I've done a search and found a tons of conversations regarding seasonal contracts, most pertaining on how to even come up with reasonable quote. Which raises two questions, the first pertaining to the above.

Why not come up with seasonal rate based on however it is you base it on. Then include an overage clause. Something to the effect, that in the event 'X' number of hours, or events has been reached, then a per event rate will apply, or a per hour rate will apply. You can offer a discounted event or hourly rate if need be. But this way your sure to cover yourself if the season brings an unusaully higher number of events. Just a thought. We did something similar for seasonal lawn contracts.


My other question is how do those of you who are using seasonal contracts, bill?


----------



## JD Dave (Mar 20, 2007)

Your average snowfall/year is usually your basic contract and then it's based on a/" price after that.


----------



## grandview (Oct 9, 2005)

Dear Mr Plow Guy, Last year you billed me for extra work because of higher then normal snow totals. This year we had a very lite winter with lower then normal snow fall, here is my bill for a refund that you owe me for not plowing! 

Thank You 

Your Customer



Moral of the story.

You live or die by the seasonal contract.


----------



## kcplowmata (Sep 15, 2007)

Seasonal means for the season not the amount of snow or ice. Seems this winter and salt shortage has got some of us rethinking how we do seasonal contracts.


----------



## JD Dave (Mar 20, 2007)

grandview;524995 said:


> Dear Mr Plow Guy, Last year you billed me for extra work because of higher then normal snow totals. This year we had a very lite winter with lower then normal snow fall, here is my bill for a refund that you owe me for not plowing!
> 
> Thank You
> 
> ...


 I add a limit to snow to protect myself in a very bad winter. In a less then normal winter my costs really aren't that much lower, I still have to have the man power and all the equipment. You would be surprised how easy it is to get people to go along with this, all my snow totals are taken from the airport, so it's not like I'm making them up. All my contracts do include salt and all snow relocations so I have to protect myself. If I was just offering snow plowing seasonal, I would be fine with one set price for the winter. JMO


----------



## Woodland (Sep 17, 2005)

I don't have any seasonal contracts left (thank goodness this winter!) but I was thinking of doing something similar for next year, with any new clients at least.

Since most of what I do is residential and they seem to like per push I was considering putting a minimum number of events in the contract.

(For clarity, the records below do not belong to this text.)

-- ==== Sys2Proof/Machine/Operands.lean ====
section
/-! DEFINITION. The operand forms: payload fields and their ranges (R165, R170, R197, R201), the eight groups' sets, the
calibration fields, and the RETURNS payload (R200). -/

namespace Sys2Proof.Machine

/-- The values a field admits. -/
inductive Domain where
  | range (lo hi : Int)
  | oneOf (values : List Int)
  deriving DecidableEq, Repr

/-- A payload field: width in bytes, signedness, admitted values. -/
structure Field where
  width : Nat
  signed : Bool
  domain : Domain
  deriving DecidableEq, Repr

/-- A value lies within its field's range. -/
def Domain.holds : Domain → Int → Bool
  | .range lo hi, v => decide (lo ≤ v) && decide (v ≤ hi)
  | .oneOf vs, v => vs.contains v

/-- An unsigned field of `w` bytes with a range. -/
def Field.nat (w : Nat) (lo hi : Int) : Field := { width := w, signed := false, domain := .range lo hi }

/-- A signed field of `w` bytes with a range. -/
def Field.int (w : Nat) (lo hi : Int) : Field := { width := w, signed := true, domain := .range lo hi }

/-- An enumeration of `n` values (R197). -/
def Field.enumOf (n : Int) : Field := .nat 1 0 (n - 1)

/-- A yes/no field (R197). -/
def Field.flag : Field := .nat 1 0 1

/-- The length of a list of fields in bytes. -/
def fieldsLength : List Field → Nat
  | [] => 0
  | f :: fs => f.width + fieldsLength fs

/-- The field values that a payload holds, in layout order (R197). -/
def readFields : List Field → List Byte → List Int
  | [], _ => []
  | f :: fs, bs => ofBytes f.signed (bs.take f.width) :: readFields fs (bs.drop f.width)

/-- Field values as payload bytes, in layout order (R197). -/
def writeFields : List Field → List Int → List Byte
  | f :: fs, v :: vs => toBytes f.width v ++ writeFields fs vs
  | _, _ => []

/-- The index of the first field whose value lies outside its range, counted from `n` (R165). -/
def firstBad : Nat → List Field → List Int → Option Nat
  | n, f :: fs, v :: vs => if f.domain.holds v then firstBad (n + 1) fs vs else some n
  | _, _, _ => none

/-- What checking a set gives: the set, or the index of the field that BAD_VALUE carries (R165). -/
inductive Checked (α : Type) where
  | good (value : α)
  | bad (index : Nat)
  deriving DecidableEq, Repr

/-- A payload read by its fields: every range in layout order first, then the relations that `relation` names by the
index of the later field (R165, R170, log entry 14). `n` is the index of the first field. -/
def checkFields {α : Type} (n : Nat) (fs : List Field) (relation : List Int → Option Nat) (make : List Int → α)
    (bs : List Byte) : Checked α :=
  let vs := readFields fs bs
  match firstBad n fs vs with
  | some i => .bad i
  | none =>
    match relation vs with
    | some i => .bad i
    | none => .good (make vs)

/-- A number as the code of a yes/no field. -/
def flagInt (b : Bool) : Int := if b then 1 else 0

/-! ### EXPOSURE (spec 2.1, R38) -/

/-- Code order of spec 2.1. -/
def TrigMode.ofCode : Int → TrigMode
  | 0 => .distance
  | 1 => .external
  | 2 => .timed
  | _ => .single

/-- Code order of spec 2.1. -/
def TrigMode.code : TrigMode → Int
  | .distance => 0
  | .external => 1
  | .timed => 2
  | .single => 3

/-- The EXPOSURE set, 17 bytes (R201). -/
def exposureFields : List Field :=
  [.enumOf 4, .nat 2 25 1000, .nat 2 1 1000, .nat 1 1 32, .nat 1 1 255, .nat 1 1 255, .nat 2 0 500, .nat 2 5 500,
    .nat 1 0 200, .flag, .nat 1 1 40, .nat 1 5 100, .nat 1 10 200]

/-- The set that field values make. -/
def ExposureSet.ofValues : List Int → ExposureSet
  | [mode, pitch, period, pulses, onT, offT, blank, stuck, guard, quiet, timeout, dx, dz] =>
    { mode := .ofCode mode, pitch := pitch.toNat, period := period.toNat, pulses := pulses.toNat, onTime := onT.toNat,
      offTime := offT.toNat, blankOut := blank.toNat, stuckWindow := stuck.toNat, chargeGuard := guard.toNat,
      quiet := decide (quiet = 1), headTimeout := timeout.toNat, dedupDx := dx.toNat, dedupDz := dz.toNat }
  | _ => .initial

/-- The field values of a set. -/
def ExposureSet.values (e : ExposureSet) : List Int :=
  [e.mode.code, e.pitch, e.period, e.pulses, e.onTime, e.offTime, e.blankOut, e.stuckWindow, e.chargeGuard,
    flagInt e.quiet, e.headTimeout, e.dedupDx, e.dedupDz]

/-- R38: the stuck window (field 8, in µs) exceeds the on-time and the off-time (in 0.5 µs). -/
def exposureRelation : List Int → Option Nat
  | [_, _, _, _, onT, offT, _, stuck, _, _, _, _, _] => if onT < 2 * stuck ∧ offT < 2 * stuck then none else some 8
  | _ => none

/-- R38: the checks of an EXPOSURE set. -/
def checkExposure (bs : List Byte) : Checked ExposureSet :=
  checkFields 1 exposureFields exposureRelation .ofValues bs

/-! ### ODOMETRY (spec 3.1, R40) -/

/-- The ODOMETRY set, 8 bytes. -/
def odometryFields : List Field := [.nat 4 1000 2000000, .enumOf 2, .nat 2 100 10000, .enumOf 2]

/-- The set that field values make. -/
def OdometrySet.ofValues : List Int → OdometrySet
  | [nm, sense, rev, orient] =>
    { nmPerCount := nm.toNat, inverted := decide (sense = 1), reverseDistance := rev.toNat,
      reversed := decide (orient = 1) }
  | _ => .initial

/-- The field values of a set. -/
def OdometrySet.values (o : OdometrySet) : List Int :=
  [o.nmPerCount, flagInt o.inverted, o.reverseDistance, flagInt o.reversed]

/-- R40: the checks of an ODOMETRY set. -/
def checkOdometry (bs : List Byte) : Checked OdometrySet :=
  checkFields 1 odometryFields (fun _ => none) .ofValues bs

/-! ### ATTITUDE (spec 4.1, R58) -/

/-- The ATTITUDE set, 3 bytes; the OSR is carried as its numeric value (R197). -/
def attitudeFields : List Field := [{ width := 2, signed := false, domain := .oneOf [64, 128, 256, 512] }, .nat 1 1 50]

/-- The set that field values make. -/
def AttitudeSet.ofValues : List Int → AttitudeSet
  | [osr, age] => { osr := osr.toNat, maxAge := age.toNat }
  | _ => .initial

/-- The field values of a set. -/
def AttitudeSet.values (a : AttitudeSet) : List Int := [a.osr, a.maxAge]

/-- R58: the maximum age in µs is at least eight conversions of OSR × 4 µs. -/
def attitudeRelation : List Int → Option Nat
  | [osr, age] => if age * 1000 < 8 * (osr * 4) then some 2 else none
  | _ => none

/-- R58: the checks of an ATTITUDE set. -/
def checkAttitude (bs : List Byte) : Checked AttitudeSet :=
  checkFields 1 attitudeFields attitudeRelation .ofValues bs

/-! ### MARKERS (spec 3.5, R49) -/

/-- Code order of spec 3.5. -/
def MastSetting.ofCode : Int → MastSetting
  | 0 => .mk1
  | 1 => .mk2
  | 2 => .either
  | _ => .both

/-- Code order of spec 3.5. -/
def MastSetting.code : MastSetting → Int
  | .mk1 => 0
  | .mk2 => 1
  | .either => 2
  | .both => 3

I.e. they will get billed for each visit, but in the event I don't plow the stated minimum times, the customer would receive a supplemental bill to cover the extra visits to reach the minimum. Example, our average here is 10 to 12 events per season, so my contract might state that the customer is charged $50 per push with a minimum of 8 pushes for the season. If at the end of the season they only got plowed 6 times, the would receive a supplemental bill for $100 (8 minimum - 6 pushes = 2 x $50).

The rationale being, it costs me money to be ready to plow them out in the winter. They are in essence guaranteeing that I stay in business in order to service their property. If I had to take my chances that we don't get a dry season, I might need to take on more accounts and thus, might not be able to services them all at such a high quality.

By keeping the minimum number slightly below the average, it reduces the likelihood that the clause would come into play while minimizing the pain of a dry season.


----------



## AbsoluteH&L (Jan 5, 2006)

Around these parts season contracts go from 12 - 20 trips. Not many, if any, do unlimited. Mine are 15, if we get more, they get an end of season bill.


----------



## QuadPlower (Jan 4, 2007)

Grandview said it best.

You can't call them Seasonal Contracts if you put limits on them. You should not be selling seasonal contracts unless you have accurate records of how many times you plow in a year. Then you take that number times your per push rate and you get a seasonal price. You don't complain when it goes over and the customer doesn't complain when it goes under.

You should also have a mix of seasonal and per push contracts.


----------



## curty85 (Jan 27, 2005)

I like the mix idea. Here in Souther Maine, I am really rethinking the seasonal thing this year also. We have been slammed with three times the normal amount of snow and events. I dont have a contract and have been running faithfully on my seasonal price. It hurts and I am thinking of calling my clients and asking them for another 50% of the seasonal price. I dont want to make the call, but I wouldnt want to get it either. Dont know what to do except suck it up.


----------